Goodbye, population explosion. Hello, population implosion. Well,
not quite yet, but soon.

Birthrates are falling in almost every country, changing the way
the public and policymakers think about a wide range of issues. To
mention only the most obvious, Social Security reform, once a taboo
topic in American politics, is now up for debate as lower
birthrates lead to an unsustainable ratio of workers to retirees.

Two new books explore these changes and their implications. Each
presents a wide variety of information that will be news to most
readers; each offers policy prescriptions; and each, in its own
way, falls short. Wattenberg's Fewer has the more extensive
description of the new demographic realities faced by humanity,
while Longman's The Empty Cradle offers a more detailed look at the
likely causes for the fertility decline as well as ways to address
it in the United States.

Although the birthrate decline has begun to have significant
effects in the U.S., it is in Europe and East Asia that the
consequences will be most dramatic. In demographic terms, a "total
fertility rate" (TFR) of 2.1 is necessary to keep a population from
declining--the average woman needs to have two children (plus the
0.1 for girls who die before reaching reproductive age) to replace
herself and the father.
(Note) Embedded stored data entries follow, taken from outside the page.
-- ==== Sys2Proof/Word.lean ====
section
/-! DEFINITION. The value types of the CHIP-8 CORE: the byte, the 16-bit word, the 12-bit address field, the
register name, and the nibble that names a register in an instruction word (spec 00_scope.md R8, R9). -/

namespace Sys2Proof

/-- An 8-bit value: a memory cell, a general register, a timer, a key flag (R6). -/
abbrev Byte := BitVec 8

/-- A 16-bit value: an opcode, `I`, `pc`, a stack slot (R6). -/
abbrev Word := BitVec 16

/-- The 12-bit field `nnn` of an opcode (R81). -/
abbrev Addr12 := BitVec 12

/-- The name of a general register V0 to VF, also a key code 0x0 to 0xF (R21, R33). -/
abbrev Reg := Fin 16

/-- V0, the implicit offset register of Bnnn (R103). -/
abbrev V0 : Reg := 0

/-- VF, the flag register, a plain indexable register (R22). -/
abbrev VF : Reg := 15

/-- The four bits by which a register field names a register, or a row count is written (R81). -/
def nib (x : Reg) : BitVec 4 := BitVec.ofFin x

/-- The register or count that four bits name (R81). -/
def unnib (b : BitVec 4) : Reg := b.toFin

@[simp] theorem unnib_nib (x : Reg) : unnib (nib x) = x := rfl

@[simp] theorem nib_unnib (b : BitVec 4) : nib (unnib b) = b := rfl

end Sys2Proof
end

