/-- `MemoryOutOfBounds` is raised by a step in exactly five places: the fetch, Dxyn, Fx33, Fx55, Fx65, each on its
own condition (R178). -/
def Obligations.OutOfBoundsArisesInFivePlaces : Prop :=
  ∀ s : State, (∃ a : Nat, step s = .fault (.memoryOutOfBounds a)) ↔
    s.pc.toNat > 4094 ∨
    (s.pc.toNat ≤ 4094 ∧
      ((∃ (x y : Reg) (n : Fin 16), decode (s.wordAt s.pc.toNat) = some (.drw x y n) ∧
          n.val > 0 ∧ s.i.toNat + n.val - 1 > 4095) ∨
        (∃ x : Reg, decode (s.wordAt s.pc.toNat) = some (.ldB x) ∧ s.i.toNat + 2 > 4095) ∨
        (∃ x : Reg, decode (s.wordAt s.pc.toNat) = some (.stRegs x) ∧ s.i.toNat + x.val > 4095) ∨
        (∃ x : Reg, decode (s.wordAt s.pc.toNat) = some (.ldRegs x) ∧ s.i.toNat + x.val > 4095)))

/-- The information of `MemoryOutOfBounds` is the lowest address of the access that is out of range: that of the
fetch, or of the access at `I` (the spec's decision D2, log entry 21). -/
def Obligations.OutOfBoundsCarriesLowestAddress : Prop :=
  ∀ (s : State) (a : Nat), step s = .fault (.memoryOutOfBounds a) →
    if s.pc.toNat > 4094 then a = max s.pc.toNat 4096 else a = max s.i.toNat 4096

/-- Calls executed one after another, stopping at the first that faults: how many call frames fit. -/
def callAll : List Addr12 → State → Result
  | [], s => .next s
  | nnn :: rest, s =>
    match exec (.call nnn) s with
    | .next t => callAll rest t
    | r => r

/-- `StackOverflow` is raised only by 2nnn, and exactly when `sp = 16`; `StackUnderflow` only by 00EE, and exactly
when `sp = 0`. Call frames fit up to 16, whatever their targets, and one more overflows: from an empty stack the
17th (R176, R177). -/
def Obligations.StackFaultsAriseExactlyAtTheLimits : Prop :=
  (∀ s : State,
    (step s = .fault .stackOverflow ↔
      s.pc.toNat ≤ 4094 ∧ s.sp.val = 16 ∧ ∃ nnn : Addr12, decode (s.wordAt s.pc.toNat) = some (.call nnn)) ∧
    (step s = .fault .stackUnderflow ↔
      s.pc.toNat ≤ 4094 ∧ s.sp.val = 0 ∧ decode (s.wordAt s.pc.toNat) = some .ret)) ∧
  ∀ (targets : List Addr12) (s : State),
    (s.sp.val + targets.length ≤ 16 →
      ∃ t : State, callAll targets s = .next t ∧ t.sp.val = s.sp.val + targets.length) ∧
    (s.sp.val + targets.length > 16 → callAll targets s = .fault .stackOverflow)

/-- Every step answers a next state or one of the four step faults: none is refused, and `ProgramTooLarge` is no
step fault. What STEP reports has a code 0 to 4, and code 0 exactly for `Done` and `Waiting`; code 5 is reported by
LOAD only, exactly for an image longer than 3584 bytes (R174, R179, R180; the codes are the spec's decision D2, log
entry 21). -/
def Obligations.EveryStepCompletesOrFaults : Prop :=
  ∀ s : State, ((∃ t : State, step s = .next t) ∨ ∃ f : Fault, step s = .fault f ∧ 1 ≤ f.code ∧ f.code ≤ 4) ∧
    (∃ c : Nat, (perform .step s).1.code = some c ∧ c ≤ 4 ∧
      (c = 0 ↔ (perform .step s).1 = .done ∨ (perform .step s).1 = .waiting)) ∧
    ∀ tr : Transaction, (perform tr s).1.code = some 5 ↔ ∃ bytes : List Byte, tr = .load bytes ∧ bytes.length > 3584

/-- A STEP that reports a fault or `Waiting` leaves the state as it was, pc included, and issued again reports the
same (R171, R173, R183; the spec's decision D3, log entry 9). -/
def Obligations.FaultAndWaitingLeaveStateUnmodified : Prop :=
  ∀ (s : State) (r : Reply), (perform .step s).1 = r → r ≠ .done →
    (perform .step s).2 = s ∧ perform .step (perform .step s).2 = (r, s)

/-- STEP reports `Waiting` exactly when the instruction at `pc` is Fx0A and every key flag is zero (R161, R171; the
name is the spec's decision D2, the level test its D19; log entries 8 and 14). -/
def Obligations.WaitingIsKeyWaitWithNoKeyPressed : Prop :=
  ∀ s : State, (perform .step s).1 = .waiting ↔
    s.pc.toNat ≤ 4094 ∧ (∃ x : Reg, decode (s.wordAt s.pc.toNat) = some (.ldVxK x)) ∧ ∀ k : Reg, s.key k = 0#8

/-! ### Jumps, calls and returns -/

/-- 00EE pops: it faults on an empty stack, else `pc` is the slot below `sp`, `sp` goes down by one, and nothing else
changes, the slot included; after a popped value above 4094 it is the next step that faults (R100, R27, R54; that only the fetch checks `pc` is the
spec's decision D11, log entry 18, the fault's information its D2, log entry 21, that the slot is kept its D26, log
entry 6). -/
def Obligations.ReturnPopsTheStack : Prop :=
  decode 0x00EE#16 = some .ret ∧ ∀ s : State,
    (s.sp.val = 0 → exec .ret s = .fault .stackUnderflow) ∧
    ∀ k : Fin 16, s.sp.val = k.val + 1 →
      ∃ t : State, exec .ret s = .next t ∧ t.pc = s.slot k ∧ t.sp.val = k.val ∧ OnlyChanges [.pc, .sp] s t ∧
        ((s.slot k).toNat > 4094 → step t = .fault (.memoryOutOfBounds (max (s.slot k).toNat 4096)))

/-- 1nnn sets `pc` to nnn and changes nothing else; at nnn = 0xFFF it is the next step that faults (R101). -/
def Obligations.JumpSetsPc : Prop :=
  ∀ nnn : Addr12, decode (wordNNN 0x1#4 nnn) = some (.jp nnn) ∧ ∀ s : State,
    ∃ t : State, exec (.jp nnn) s = .next t ∧ t.pc.toNat = nnn.toNat ∧ OnlyChanges [.pc] s t ∧
      (nnn.toNat = 0xFFF → step t = .fault (.memoryOutOfBounds 4096))

/-- 2nnn pushes: it faults when 16 return addresses are held, else the slot at `sp` receives `pc + 2`, `sp` goes up
by one, `pc` becomes nnn, and nothing else changes (R102). -/
def Obligations.CallPushesAndJumps : Prop :=
  ∀ nnn : Addr12, decode (wordNNN 0x2#4 nnn) = some (.call nnn) ∧ ∀ s : State,
    (s.sp.val = 16 → exec (.call nnn) s = .fault .stackOverflow) ∧
    ∀ k : Fin 16, s.sp.val = k.val →
      ∃ t : State, exec (.call nnn) s = .next t ∧ t.slot k = s.pc + 2#16 ∧
        (∀ j : Fin 16, j ≠ k → t.slot j = s.slot j) ∧ t.sp.val = k.val + 1 ∧ t.pc.toNat = nnn.toNat ∧
        OnlyChanges [.pc, .stack, .sp] s t

/-- Bnnn sets `pc` to nnn + V0, not masked to 12 bits and without a fault (R103; that the range is checked only at
the next fetch is the spec's decision D11, log entry 18). -/
def Obligations.JumpWithOffsetIsNotMasked : Prop :=
  ∀ nnn : Addr12, decode (wordNNN 0xB#4 nnn) = some (.jpV0 nnn) ∧ ∀ s : State,
    ∃ t : State, exec (.jpV0 nnn) s = .next t ∧ t.pc.toNat = nnn.toNat + (s.reg 0).toNat ∧ OnlyChanges [.pc] s t

/-- A call whose target holds 00EE, and the return, come back to the instruction after the call with `sp` and every
component but `pc` and the one slot as before the call (R104, an inference the spec marks as derived). -/
def Obligations.ReturnAfterCallComesBack : Prop :=
  ∀ (s : State) (nnn : Addr12) (k : Fin 16), s.pc.toNat ≤ 4094 → s.sp.val = k.val → nnn.toNat ≤ 4094 →
    s.wordAt s.pc.toNat = wordNNN 0x2#4 nnn → s.wordAt nnn.toNat = 0x00EE#16 →
    ∃ t u : State, step s = .next t ∧ step t = .next u ∧ u.pc = s.pc + 2#16 ∧ u.slot k = s.pc + 2#16 ∧
      (∀ j : Fin 16, j ≠ k → u.slot j = s.slot j) ∧ OnlyChanges [.pc, .stack] s u

/-- A jump to its own address leaves the whole state as it is, so any number of steps of it run without a fault (R101,
R206; that this is the customary end of a program is general knowledge, log entry 20). -/
def Obligations.JumpToItselfRunsForEver : Prop :=
  ∀ (n : Nat) (s : State) (nnn : Addr12), s.pc.toNat ≤ 4094 → nnn.toNat = s.pc.toNat →
    s.wordAt s.pc.toNat = wordNNN 0x1#4 nnn → Sys2Proof.core.run n s = .next s

/-! ### Skips -/

/-- 3xnn skips iff `V[x] = nn`, 4xnn iff not; each writes only `pc` (R110, R111). -/
def Obligations.SkipOnImmediate : Prop :=
  ∀ (x : Reg) (nn : Byte),
    decode (wordXNN 0x3#4 x nn) = some (.seImm x nn) ∧ decode (wordXNN 0x4#4 x nn) = some (.sneImm x nn) ∧
    ∀ s : State,
      (∃ t : State, exec (.seImm x nn) s = .next t ∧ OnlyChanges [.pc] s t ∧
        t.pc = if s.reg x = nn then s.pc + 4#16 else s.pc + 2#16) ∧
      (∃ t : State, exec (.sneImm x nn) s = .next t ∧ OnlyChanges [.pc] s t ∧
        t.pc = if s.reg x = nn then s.pc + 2#16 else s.pc + 4#16)

/-- 5xy0 skips iff `V[x] = V[y]`, 9xy0 iff not; with any other low digit the word is neither (R112, R113). -/
def Obligations.SkipOnRegisters : Prop :=
  ∀ x y : Reg,
    (∀ n : Fin 16, decode (wordXYN 0x5#4 x y n) = (if n = 0 then some (.seReg x y) else none) ∧
      decode (wordXYN 0x9#4 x y n) = (if n = 0 then some (.sneReg x y) else none)) ∧
    ∀ s : State,
      (∃ t : State, exec (.seReg x y) s = .next t ∧ OnlyChanges [.pc] s t ∧
        t.pc = if s.reg x = s.reg y then s.pc + 4#16 else s.pc + 2#16) ∧
      (∃ t : State, exec (.sneReg x y) s = .next t ∧ OnlyChanges [.pc] s t ∧
        t.pc = if s.reg x = s.reg y then s.pc + 2#16 else s.pc + 4#16)

/-- Ex9E skips iff the key of the low four bits of `V[x]` has a flag that is not zero, ExA1 iff it has not (R114 to
R116; the low four bits and the reading of the flag are the spec's decisions D17 and D18, log entry 14). -/
def Obligations.SkipOnKey : Prop :=
  ∀ (x k : Reg) (s : State), (s.reg x).toNat % 16 = k.val →
    (∃ t : State, exec (.skp x) s = .next t ∧ OnlyChanges [.pc] s t ∧
      t.pc = if s.key k = 0#8 then s.pc + 2#16 else s.pc + 4#16) ∧
    (∃ t : State, exec (.sknp x) s = .next t ∧ OnlyChanges [.pc] s t ∧
      t.pc = if s.key k = 0#8 then s.pc + 4#16 else s.pc + 2#16)

/-! ### Register load and ALU -/

/-- 6xnn: `V[x]` becomes nn, VF included where x = F; `pc` advances by 2 and nothing else changes (R120). -/
def Obligations.LoadImmediateSetsRegister : Prop :=
  ∀ (x : Reg) (nn : Byte), decode (wordXNN 0x6#4 x nn) = some (.ldImm x nn) ∧ ∀ s : State,
    ∃ t : State, exec (.ldImm x nn) s = .next t ∧ t.reg x = nn ∧ (∀ z : Reg, z ≠ x → t.reg z = s.reg z) ∧
      t.pc = s.pc + 2#16 ∧ OnlyChanges [.pc, .v] s t

/-- 7xnn: `V[x]` becomes the sum modulo 256, without a fault and without writing VF as a flag (R121; that VF is not
written is the spec's decision D8, log entry 13). -/
def Obligations.AddImmediateWraps : Prop :=
  ∀ (x : Reg) (nn : Byte), decode (wordXNN 0x7#4 x nn) = some (.addImm x nn) ∧ ∀ s : State,
    ∃ t : State, exec (.addImm x nn) s = .next t ∧ (t.reg x).toNat = ((s.reg x).toNat + nn.toNat) % 256 ∧
      (∀ z : Reg, z ≠ x → t.reg z = s.reg z) ∧ t.pc = s.pc + 2#16 ∧ OnlyChanges [.pc, .v] s t

/-- 8xy0 to 8xy3: each bit of `V[x]` becomes that of `V[y]`, or the OR, AND or XOR of the two; no other register
changes, VF included (R122 to R125; that VF is not written is the spec's decision D8, log entry 13). -/
def Obligations.AssignAndLogicWorkBitwise : Prop :=
  ∀ (x y : Reg) (s : State),
    (∃ t : State, exec (.ldReg x y) s = .next t ∧ (∀ b : Nat, (t.reg x).getLsbD b = (s.reg y).getLsbD b) ∧
      (∀ z : Reg, z ≠ x → t.reg z = s.reg z) ∧ t.pc = s.pc + 2#16 ∧ OnlyChanges [.pc, .v] s t) ∧
    (∃ t : State, exec (.orReg x y) s = .next t ∧
      (∀ b : Nat, (t.reg x).getLsbD b = ((s.reg x).getLsbD b || (s.reg y).getLsbD b)) ∧
      (∀ z : Reg, z ≠ x → t.reg z = s.reg z) ∧ t.pc = s.pc + 2#16 ∧ OnlyChanges [.pc, .v] s t) ∧
    (∃ t : State, exec (.andReg x y) s = .next t ∧
      (∀ b : Nat, (t.reg x).getLsbD b = ((s.reg x).getLsbD b && (s.reg y).getLsbD b)) ∧
      (∀ z : Reg, z ≠ x → t.reg z = s.reg z) ∧ t.pc = s.pc + 2#16 ∧ OnlyChanges [.pc, .v] s t) ∧
    (∃ t : State, exec (.xorReg x y) s = .next t ∧
      (∀ b : Nat, (t.reg x).getLsbD b = ((s.reg x).getLsbD b ^^ (s.reg y).getLsbD b)) ∧
      (∀ z : Reg, z ≠ x → t.reg z = s.reg z) ∧ t.pc = s.pc + 2#16 ∧ OnlyChanges [.pc, .v] s t)

/-- What a flag-writing ALU instruction leaves, when its result is `r` and its flag `f`: VF holds the flag also where
x = F, and every register but `V[x]` and VF is as it was (R22, R133). -/
def FlaggedEffect (x : Reg) (r f : Nat) (s t : State) : Prop :=
  (t.reg 15).toNat = f ∧ (x ≠ 15 → (t.reg x).toNat = r) ∧ (∀ z : Reg, z ≠ x → z ≠ 15 → t.reg z = s.reg z) ∧
    t.pc = s.pc + 2#16 ∧ OnlyChanges [.pc, .v] s t

/-- 8xy4: the sum modulo 256, and VF = 1 iff the exact sum exceeds 255 (R126). -/
def Obligations.AddRegistersSetsCarry : Prop :=
  ∀ x y : Reg, decode (wordXYN 0x8#4 x y 4) = some (.addReg x y) ∧ ∀ s : State,
    ∃ t : State, exec (.addReg x y) s = .next t ∧
      FlaggedEffect x (((s.reg x).toNat + (s.reg y).toNat) % 256)
        (if (s.reg x).toNat + (s.reg y).toNat > 255 then 1 else 0) s t

/-- 8xy5 and 8xy7: the difference modulo 256, and VF = 1 iff no borrow is needed, equality included (R127, R129; the
flag of SUBN and the equal case are the spec's decisions D9 and D10, log entry 13). -/
def Obligations.SubtractSetsNotBorrow : Prop :=
  ∀ (x y : Reg) (s : State),
    (∃ t : State, exec (.sub x y) s = .next t ∧
      FlaggedEffect x
        (if (s.reg x).toNat < (s.reg y).toNat then (s.reg x).toNat + 256 - (s.reg y).toNat
          else (s.reg x).toNat - (s.reg y).toNat)
        (if (s.reg x).toNat < (s.reg y).toNat then 0 else 1) s t) ∧
    (∃ t : State, exec (.subn x y) s = .next t ∧
      FlaggedEffect x
        (if (s.reg y).toNat < (s.reg x).toNat then (s.reg y).toNat + 256 - (s.reg x).toNat
          else (s.reg y).toNat - (s.reg x).toNat)
        (if (s.reg y).toNat < (s.reg x).toNat then 0 else 1) s t)

/-- 8xy6 and 8xyE move `V[x]` by one bit and put the bit shifted out into VF; under the other value of the parameter
`SHIFT_SRC` the source is `V[y]` (R128, R130; that the parameter is VX and that SHL sets VF are the spec's decisions
D7 and D9, log entries 3 and 13). -/
def Obligations.ShiftsMoveOneBit : Prop :=
  ∀ (x y : Reg) (s : State),
    (∃ t : State, exec (.shr x y) s = .next t ∧
      FlaggedEffect x ((s.reg x).toNat / 2) ((s.reg x).toNat % 2) s t) ∧
    (∃ t : State, exec (.shl x y) s = .next t ∧
      FlaggedEffect x ((s.reg x).toNat * 2 % 256) ((s.reg x).toNat / 128) s t) ∧
    (∃ t : State, shiftRightWith .vy x y s = .next t ∧
      FlaggedEffect x ((s.reg y).toNat / 2) ((s.reg y).toNat % 2) s t) ∧
    (∃ t : State, shiftLeftWith .vy x y s = .next t ∧
      FlaggedEffect x ((s.reg y).toNat * 2 % 256) ((s.reg y).toNat / 128) s t)

/-- Cxnn: `V[x]` becomes the drawn byte AND nn, whatever byte is drawn, and exactly one draw is consumed (R131; the
draw is the model's free value, log entries 1 and 2). -/
def Obligations.RandomIsTheMaskedDraw : Prop :=
  ∀ (x : Reg) (nn : Byte), decode (wordXNN 0xC#4 x nn) = some (.rnd x nn) ∧ ∀ s : State,
    ∃ t : State, exec (.rnd x nn) s = .next t ∧
      (∀ b : Nat, (t.reg x).getLsbD b = ((Config.randByte s.draws).getLsbD b && nn.getLsbD b)) ∧
      (nn = 0#8 → t.reg x = 0#8) ∧ t.draws = s.draws + 1 ∧ (∀ z : Reg, z ≠ x → t.reg z = s.reg z) ∧
      t.pc = s.pc + 2#16 ∧ OnlyChanges [.pc, .v, .draws] s t

/-! ### Index register and memory -/

/-- Annn: `I` becomes nnn; `pc` advances by 2 and nothing else changes (R140). -/
def Obligations.LoadIndexSetsI : Prop :=
  ∀ nnn : Addr12, decode (wordNNN 0xA#4 nnn) = some (.ldI nnn) ∧ ∀ s : State,
    ∃ t : State, exec (.ldI nnn) s = .next t ∧ t.i.toNat = nnn.toNat ∧ t.pc = s.pc + 2#16 ∧ OnlyChanges [.pc, .i] s t

/-- Fx1E: `I` becomes the sum modulo 65536, not masked to 12 bits, and VF is not written (R141; the latter is the
spec's decision D8, log entry 13). -/
def Obligations.AddToIndexWraps : Prop :=
  ∀ (x : Reg) (s : State),
    ∃ t : State, exec (.addI x) s = .next t ∧ t.i.toNat = (s.i.toNat + (s.reg x).toNat) % 65536 ∧
      t.pc = s.pc + 2#16 ∧ OnlyChanges [.pc, .i] s t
The TFR in the U.S. is just a hair below
that benchmark, having bounced back from its nadir in the 1970s.
But in every other developed nation it is lower, and falling:
Ireland, 1.9; Australia, 1.7; Canada, 1.5; Germany, 1.35; Japan,
1.32; Italy, 1.23; Spain, 1.15. Birthrates this low are
unprecedented in peacetime societies. As Wattenberg writes, "never
have birth and fertility rates fallen so far, so fast, so low, for
so long, in so many places, so surprisingly."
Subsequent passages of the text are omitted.